Mayte Martín's Tempo Rubato album is an absolutely glorious genre crossing. With it, one of our most gifted Flamenco singers embeds herself in formal string quartet and guitar, then covers a repertoire of cancíons whose compositions but certainly not delivery recall Mercedes Sosa here and there. Her vocal expressiveness is unexpectedly dynamic if your system will track these swings to their fullest whilst the classicist timbres of the Quartet Quitxote put extra demands on a hifi 's scope of tone colours. What on the surface doesn't appear that challenging in fact very much is if you know what's possible from this material – perfect to kick off the R25A sessions.

Here is that setup whilst the just-arrived boxes ran a few rounds to settle in.
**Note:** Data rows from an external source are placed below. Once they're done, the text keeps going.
-- ==== Sys2Proof/Syntax.lean ====
section
/-! DEFINITION. The commands of the BP128 core: one constructor for each row of spec/opcode_table.json
(spec/30_encoding.md R93, R96). -/

namespace Sys2Proof

/-- One command of the opcode map (R93). `nb` is the bit width of the eight kernel commands (R92), a number; the other
operands of a command are the window registers and the seed. -/
inductive Instr where
  /-- PACK32 nb (R148) -/
  | pack32 (nb : Nat)
  /-- PACK64 nb (R149) -/
  | pack64 (nb : Nat)
  /-- UNPACK32 nb (R150) -/
  | unpack32 (nb : Nat)
  /-- UNPACK64 nb (R151) -/
  | unpack64 (nb : Nat)
  /-- DPACK32 nb (R152) -/
  | dpack32 (nb : Nat)
  /-- DPACK64 nb (R153) -/
  | dpack64 (nb : Nat)
  /-- DUNPACK32 nb (R154) -/
  | dunpack32 (nb : Nat)
  /-- DUNPACK64 nb (R155) -/
  | dunpack64 (nb : Nat)
  /-- PACKINTS32 (R190) -/
  | packints32
  /-- PACKINTS64 (R191) -/
  | packints64
  /-- DPACKINTS32 (R192) -/
  | dpackints32
  /-- DPACKINTS64 (R193) -/
  | dpackints64
  /-- UNPACKINTS32 (R194) -/
  | unpackints32
  /-- UNPACKINTS64 (R195) -/
  | unpackints64
  /-- SERIALIZE (R220) -/
  | serialize
  /-- DESERIALIZE (R221) -/
  | deserialize
deriving DecidableEq, Repr

end Sys2Proof
end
What quickly emerged thereafter were these Martín cancíons presented with most midrange-unforward depth and bowed string tone which clearly triggered oscillating tone-wood bodies. That captured not just metallic rises but organic follow-up. Just as the EL84 versus the Mosfets had been a bit freer on the ring-outs—technically not as damped—so the LV cabinets contributed more of the same over the synthetic Krion stone of the chemically welded Spanish boxes. It was a similar if less pronounced effect to the actual tone wood of Swiss soundkaos speakers. Inherent in the mating of R25A + Cubes was a temporal mellowness. Metronomic beat keeping felt more relaxed and elastic. Given the album's title, that was most à propos. Given the clean dozen watts in the driver's seat, it was another winning hardware combo to demonstrate that MySound's Cubes needn't feast on just widebanders or horns.

Conclusion. If we pointed silver bullets, we'd get

♦ equivalent power to paralleled single-ended 2A3 or a standard 300BXLS SET
♦ categorically zero not just low noise on our 93-94dB speakers
♦ very little dissipated chassis heat
♦ very similar tonality and textures to Rike Audio's single-ended Romy 20SE
♦ low re-tubing costs and just three small bottles per channel
♦ bass power and reach comparable to 200-watt transistors albeit not as damped on more demanding bass alignments like our Audio Physic Codex
♦ voiced for just mild sweetness and warmth to maintain good speed and separation
♦ quality output iron makes for extended frequency extremes so no shortened bass or treble

Just as their online specs and descriptions suggested, MySound's stylish Cube monos proved out. They really are the kind of valve amps which listeners who previously explored and owned them only to, at that hardware juncture, turn to transistors would embrace again. Rather than settle on the opposite side of the river where things are softer and mellower as though the sun sat lower in the sky, they neatly split the difference. Rather than overlap with transistors—in which case, why bother?—they inject a fine dose of 'rubato' without any wading-through-water effect when the tunes convolute. They  impart on tone textures a fine inside-out illumination or 'wetness' which plays counterpoint to most transistors. They're willing dynamic scalers quite past what preconceptions would accord their raw power specs. In short, they're premium ambassadors for the benefits of simple circuitry executed with top parts. I'd categorically prefer them to direct-heated triode amplifier specimens for being of lower noise, broader bandwidth, higher speed, lower heat and far lower retube costs. And not to forget, these Poles look stylishly elegant and can be had in a few finishes plus with optional attenuators. They clearly deserve broader exposure to which this review will hopefully contribute. In which case, mission accomplished.